Records contained in a dataset:
>>>
/-- PWR_SET_WARN's checks: a feed, 40.0 to 52.0 V (R287, R385). -/
def specPwrSetWarn (_h : CmdHdr) (feed : Nat) (thresh : Int) (_s : State) : CmdSpec :=
  { opcode := 0x0405, plen := 8, params := [inRange (feed < 2) 0, inRange (400000 ≤ thresh && thresh ≤ 520000) 4] }

/-- PWR_SET_WARN (R385). -/
def effPwrSetWarn (j feed : Nat) (thresh : Int) (s : State) : State := (s.modChan (0x32 + feed) fun c => { c with warn := thresh.toNat }).ok j

/-- PWR_SET_WARN (R385). -/
def execPwrSetWarn (h : CmdHdr) (feed : Nat) (thresh : Int) (s : State) : Host.Outcome State Fault Refusal :=
  .next (s.submit (.pwrSetWarn h feed thresh) h (specPwrSetWarn h feed thresh s))

/-- PWR_STATUS's checks. -/
def specPwrStatus (_h : CmdHdr) (buf : Nat) (_s : State) : CmdSpec := { opcode := 0x0406, plen := 16, params := [bufAligned buf] }

/-- PWR_STATUS writes feed, branch, summary and rail records (R346, R383). -/
def effPwrStatus (j buf : Nat) (s : State) : State := (s.bufferOut j buf s.powerStatus).ok j

/-- PWR_STATUS (R383). -/
def execPwrStatus (h : CmdHdr) (buf : Nat) (s : State) : Host.Outcome State Fault Refusal :=
  .next (s.submit (.pwrStatus h buf) h (specPwrStatus h buf s))

end Sys2Proof.Machine
end

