-- ==== Sys2Proof/Machine/Barn.lean ====
section
/-!
DEFINITION. The Barn's arithmetic, memory and control instructions (R173 to R183, R186): each acts on one READY hand of a bay. The
row of an instruction is its issue; a hand that is not READY, or whose bay does not issue, does not issue it (R173).
-/
namespace Sys2Proof.Machine
open Sys2Proof

/-- ADD: rd = rs1 + rs2 (R183). -/
def execAdd (bay hand rd rs1 rs2 : Nat) (s : State) : Host.Outcome State Fault Refusal :=
  .next (s.issue bay hand fun h => h.result rd (aluR (fun a b => a + b) h rs1 rs2))

/-- SUB: rd = rs1 - rs2 (R183). -/
def execSub (bay hand rd rs1 rs2 : Nat) (s : State) : Host.Outcome State Fault Refusal :=
  .next (s.issue bay hand fun h => h.result rd (aluR (fun a b => a - b) h rs1 rs2))

/-- AND: rd = rs1 and rs2 (R183). -/
def execAnd (bay hand rd rs1 rs2 : Nat) (s : State) : Host.Outcome State Fault Refusal :=
  .next (s.issue bay hand fun h => h.result rd (aluR (fun a b => a &&& b) h rs1 rs2))

/-- OR: rd = rs1 or rs2 (R183). -/
def execOr (bay hand rd rs1 rs2 : Nat) (s : State) : Host.Outcome State Fault Refusal :=
  .next (s.issue bay hand fun h => h.result rd (aluR (fun a b => a ||| b) h rs1 rs2))

/-- XOR: rd = rs1 exclusive or rs2 (R183). -/
def execXor (bay hand rd rs1 rs2 : Nat) (s : State) : Host.Outcome State Fault Refusal :=
  .next (s.issue bay hand fun h => h.result rd (aluR (fun a b => a ^^^ b) h rs1 rs2))

/-- SHL: rd = rs1 shifted left by rs2[4:0] (R183). -/
def execShl (bay hand rd rs1 rs2 : Nat) (s : State) : Host.Outcome State Fault Refusal :=
  .next (s.issue bay hand fun h => h.result rd (aluR (fun a b => a <<< (b.toNat % 32)) h rs1 rs2))

/-- SHR: rd = rs1 shifted right by rs2[4:0] (R183). -/
def execShr (bay hand rd rs1 rs2 : Nat) (s : State) : Host.Outcome State Fault Refusal :=
  .next (s.issue bay hand fun h => h.result rd (aluR (fun a b => a >>> (b.toNat % 32)) h rs1 rs2))

/-- SRA: rd = rs1 shifted right with its sign by rs2[4:0] (R183). -/
def execSra (bay hand rd rs1 rs2 : Nat) (s : State) : Host.Outcome State Fault Refusal :=
  .next (s.issue bay hand fun h => h.result rd (aluR (fun a b => a.sshiftRight (b.toNat % 32)) h rs1 rs2))

/-- SLT: rd = 1 if rs1 < rs2 signed (R183). -/
def execSlt (bay hand rd rs1 rs2 : Nat) (s : State) : Host.Outcome State Fault Refusal :=
  .next (s.issue bay hand fun h => h.result rd (aluR (fun a b => if a.slt b then 1 else 0) h rs1 rs2))

/-- SLTU: rd = 1 if rs1 < rs2 unsigned (R183). -/
def execSltu (bay hand rd rs1 rs2 : Nat) (s : State) : Host.Outcome State Fault Refusal :=
  .next (s.issue bay hand fun h => h.result rd (aluR (fun a b => if a.ult b then 1 else 0) h rs1 rs2))
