-- ==== Sys2Proof/Machine/Drives.lean ====
section
/-!
DEFINITION. What the keeper drives on fan and pump channels: the drive set, the drive on the pin, kicks and stalls (R392, R396 to
R398, R405), and the valves and the leaks that hold them closed (R401, R402).
-/
namespace Sys2Proof.Machine
open Sys2Proof

/-- FORCED of a bay (R223). -/
def Latch.forced (l : Latch) (bay : Nat) : Bool := if bay = 0 then l.forced0 else l.forced1

/-- No bay serves as owner for the Scarecrow: OWNER_VALID is 0, or the owner's FORCED bit is set, or the bays are Dormant (R405, R478). -/
def State.noOwner (s : State) : Bool := !s.own.latch.valid || s.own.latch.forced s.own.latch.owner || s.sys.dormant

/-- Every fan and pump is driven at 100 %: in keeper-hold, or while a remote diode is at or above its trip (R17, R405). -/
def State.fullDrive (s : State) : Bool := s.own.latch.hold || s.cool.hotDiodes ≠ 0

/-- The drive set of a channel, at least 70.0 % while no bay serves as owner (R392, R405). -/
def State.setDrive (s : State) (ch : Nat) : Nat :=
  max (s.drive ch).demand (if s.cool.scarecrow && s.noOwner then 700 else 0)

/-- The drive on the pin of a channel for the drive set (R396, R398, R404). -/
def Drive.pin (d : Drive) (setD : Nat) (full : Bool) : Nat :=
  if full then 1000 else
  match d.dstate with
  | .disabled => 1000
  | .kick => 1000
  | .stalled => 0
  | .tachLost => max d.lastGood setD
  | .off => setD
  | .running => setD

/-- The drive on a pin changes; what was driven over the last 700 ms is kept (R398). -/
def Drive.drives (d : Drive) (now v : Nat) : Drive :=
  if d.drive = v then d else
  { d with drive := v, hist := ((now, v) :: d.hist).takeWhile (fun e => now < e.1 + 700000000) ++
      (d.hist.dropWhile fun e => now < e.1 + 700000000).take 1 }

/-- The drive in effect t ns ago (R398). -/
def Drive.droveAt (d : Drive) (now t : Nat) : Nat :=
  match d.hist.find? fun e => e.1 + t ≤ now with
  | some e => e.2
  | none => d.drive

/-- A channel follows the drive set: set to 0 it is off and is neither kicked nor watched (R396). -/
def State.followDrive (s : State) (ch : Nat) : State :=
  let v := s.setDrive ch
  s.modDrive ch fun d =>
    let d := if v = 0 && (d.dstate = .running || d.dstate = .kick || d.dstate = .stalled) then { d with dstate := .off, isStalled := false } else d
    d.drives s.now (d.pin v s.fullDrive)

/-- Every fan and pump follows the drive set, once the Scarecrow is live or in keeper-hold (R17, R392, R405). -/
def State.followDrives (s : State) : State := if s.cool.scarecrow || s.own.latch.hold then forUpTo 20 State.followDrive s else s

/-- The keeper kicks a channel: 100 % until its tachometer responds (R396). -/
def State.startKick (s : State) (ch : Nat) : State :=
  (s.modDrive ch fun d => { d with dstate := .kick, kickStart := s.now }).followDrive ch

/-- A channel is stalled: drive 0, the stall counted, the event raised (R398). -/
def State.stall (s : State) (ch : Nat) : State :=
  ((s.modDrive ch fun d => { d with dstate := .stalled, isStalled := true, stalls := satAdd 16 d.stalls 1, stallTime := s.now }).followDrive ch).raise
    0x0301 [(2, ch)]

/-- A channel is a fan or a pump (R386). -/
def isDrive (ch : Nat) : Bool := ch < 0x14

/-! ### Inputs, leaks and valves -/

/-- A channel is a leak input (R386). -/
def isLeak (ch : Nat) : Bool := 0x14 ≤ ch && ch < 0x1C

/-- A channel is a flow input (R386). -/
def isFlow (ch : Nat) : Bool := 0x1C ≤ ch && ch < 0x20

/-- A channel is a valve (R386). -/
def isValve (ch : Nat) : Bool := ch = 0x20 || ch = 0x21

/-- A channel is a GPIO (R252). -/
def isGpio (ch : Nat) : Bool := 0x34 ≤ ch && ch < 0x54

/-- A channel is a two-wire alert input (R409). -/
def isAlert (ch : Nat) : Bool := 0x94 ≤ ch && ch < 0xAC

/-- A channel has the settings of COOL_SET_INPUT (R403). -/
def isInput (ch : Nat) : Bool := isLeak ch || isFlow ch || isGpio ch || isAlert ch

/-- An input takes part as active: a leak input that chatters counts as active, a masked one takes no part (R403). -/
def State.counts (s : State) (ch : Nat) : Bool :=
  let x := s.input ch
  !x.masked && (x.active || (isLeak ch && x.chattering))

/-- A leak holds the valves closed (R401). -/
def State.leaking (s : State) : Bool := (List.range 8).any fun n => s.counts (0x14 + n)

/-- A leak input becomes active: both valves close in the same keeper cycle, with the event and its record (R401). -/
def State.leakFound (s : State) (ch : Nat) : State :=
  ((s.modValve 0 fun v => { v with isOpen := false }).modValve 1 fun v => { v with isOpen := false }).raiseAndRecord 0 0x0304 [(2, ch), (1, 3)]

end Sys2Proof.Machine
end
<<<
State how many lines in the records above contain the word "CmdSpec". Write the number alone.

2